Prior to the Fuselier petition, several notable filings in the consolidated action occurred. Specifically, on March 10, 2005, the Stenson plaintiffs filed their IgSecond Supplemental Petition for recognition of class status, and on March 17, 2005, the Stenson plaintiffs served their Second Supplemental Petition on the last defendant— MMLH.

In their Petition of Intervention, Mr. and Mrs. Fuselier assert allegations similar to those contained in the petitions of the Stenson plaintiffs. Specifically, Mr. and Mrs. Fuselier claim that their alleged problems with sewerage and water overflow commenced in approximately the summer and fall of 2003. They contend that the City of Oberlin “purposefully and knowingly misled and misinformed plaintiffs of the cause for the waste water and raw sewerage in their home....” Moreover, Mr. and Mrs. Fuselier claim that they continue to have problems with the back up of waste water and raw sewerage into their home. Finally, Mr. and Mrs. Fuselier allege that the City of Oberlin contracted with MMLH to design a waste water sewerage treatment plant for the City of Oberlin.

MMLH filed an Exception of Prescription in response to the Fuseliers’ Petition of Intervention. As part of its exception, MMLH contended that the Fuseliers’ incidental demand was untimely pursuant to La.Code Civ.P. art. 1067 because it was barred by prescription when the “main demand,” or Second Supplemental Petition of the Stenson plaintiffs, was filed in March 2005, and was not filed within ninety days of service of the main demand of the Stenson plaintiffs. The Fuseliers ar *1162 gued in opposition that the intervention could relate back to the original petition filed by the Stenson plaintiffs.

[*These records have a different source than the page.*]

/-- U13 (decision D17): an oversample factor below 1 is refused by every RECON instruction that takes
one. -/
def Obligations.OversampleBelowOneIsRefused : Prop :=
  ∀ (s : State) (o : Int), o < 1 →
    exec (.reconPositions o) s = .refused .oversampleBelowOne
    ∧ (∀ i dx, exec (.reconXcoord i dx o) s = .refused .oversampleBelowOne)
    ∧ (s.hasData = true → exec (.recon (some o)) s = .refused .oversampleBelowOne)
    ∧ (s.hasData = true → ∀ i, exec (.reconAmplitude i o) s = .refused .oversampleBelowOne)

/-! ### The whole machine -/

/-- Every step keeps both byte spaces in their canonical form, with every address inside the space (20 R50,
R51). -/
def Obligations.StepKeepsMemoryCanonical : Prop :=
  ∀ s t : State, s.memoryCanonical = true → step s = .next t → t.memoryCanonical = true

/-- Right after reset both byte spaces are in canonical form and hold no byte of the SYNC class. -/
def Obligations.ResetMemoryIsCanonicalWithoutMarkers : Prop :=
  State.reset.memoryCanonical = true ∧ State.reset.holdsOnlyData = true

/-- 20 R63: "`BUF` and `SNAP` can never contain a byte with `b & 0x5C == 0x5C`": every step keeps it. -/
def Obligations.StepKeepsMarkersOutOfMemory : Prop :=
  ∀ s t : State, s.holdsOnlyData = true → step s = .next t → t.holdsOnlyData = true

/-- 10 R26, 20 R55: a step that returns no frame and is no reset leaves the snapshot alone (what a reset leaves
in it is unspecified, 70 R271), and a step that returns frames leaves in it the last of them, with `hasData`
true. -/
def Obligations.SnapshotChangesOnlyByCompletion : Prop :=
  ∀ s t : State, step s = .next t →
    ((∀ a rest, s.pending = a :: rest → a.isReset = false) → t.out.frames = [] → t.snap = s.snap)
    ∧ (t.out.frames ≠ [] → t.out.frames.getLast? = some t.snapFrame ∧ t.hasData = true)

/-- 10 R27, 70 R272: `hasData` is set by a completion and by nothing else, and cleared by reset alone. -/
def Obligations.HasDataFollowsCompletionAndReset : Prop :=
  ∀ s t : State, step s = .next t →
    (s.hasData = false → t.hasData = true → t.out.frames ≠ [])
    ∧ (s.hasData = true → t.hasData = false →
      ∃ rest, s.pending = .reset :: rest ∨ ∃ p, p.rst = true ∧ s.pending = .edge p :: rest)

/-- 10 R21, R28: `collecting` goes from true to false by a completion or by reset alone; `paused` in
particular never clears it. -/
def Obligations.CollectingEndsOnlyByCompletionOrReset : Prop :=
  ∀ s t : State, step s = .next t → s.collecting = true → t.collecting = false →
    t.out.frames ≠ [] ∨ ∃ rest, s.pending = .reset :: rest ∨ ∃ p, p.rst = true ∧ s.pending = .edge p :: rest

/-- 60 R240: no byte, no edge, no user input and no reset makes the machine stop, in any state. -/
def Obligations.NoInputStopsTheMachine : Prop :=
  ∀ s : State, (∀ a rest, s.pending = a :: rest → a.neverStops = true) → Completes (step s)

/-- 00 R7 (c), 20 R56: a reader's action writes none of the synchronizer's state and none of the inputs.  Of the
port registers only RECON writes one: the points that wait to leave (log 22). -/
def Obligations.ReadersWriteNothing : Prop :=
  ∀ (s t : State) (a : Action) (rest : List Action), s.pending = a :: rest →
    (a.neverStops = false ∨ a = .readHasData) → step s = .next t →
    s.sameSync t ∧ (s.startStep rest).sameInputs t ∧ t.out.frames = []
    ∧ (t.ports = s.ports
      ∨ ∃ o ps, a = .call (.recon o) ∧ t.out.reply = .points ps ∧ t.ports = { s.ports with waiting := ps })

/-- 10 R30, R31: no operation writes the static parameters. -/
def Obligations.BuildNeverChanges : Prop := ∀ s t : State, step s = .next t → t.build = s.build

/-- 42 R184, D15: in the build the model is about, every timebase entry is a positive real number and
`TIMEBASE[9]` is the slowest.  That the free values of the build are kept within these bounds by construction is
log 10. -/
def Obligations.ResetTimebaseMeetsItsConstraints : Prop := timebaseTableOk State.reset.build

The trial court held two hearings on the matter. At the second hearing, Mr. and Mrs. Fuselier’s counsel attempted to present the testimony of Robin Fuselier regarding the date the Fuseliers first became aware of the water and sewerage problem in their home. MMLH’s counsel objected and argued that the ruling on IsMMLH’s exception of prescription should be made from the face of the pleadings. Mr. and Mrs. Fuselier’s counsel appeared to acquiesce and agree with MMLH’s counsel’s statement. Counsel neither proffered Mrs. Fuselier’s testimony at the hearing nor submitted an affidavit for the record.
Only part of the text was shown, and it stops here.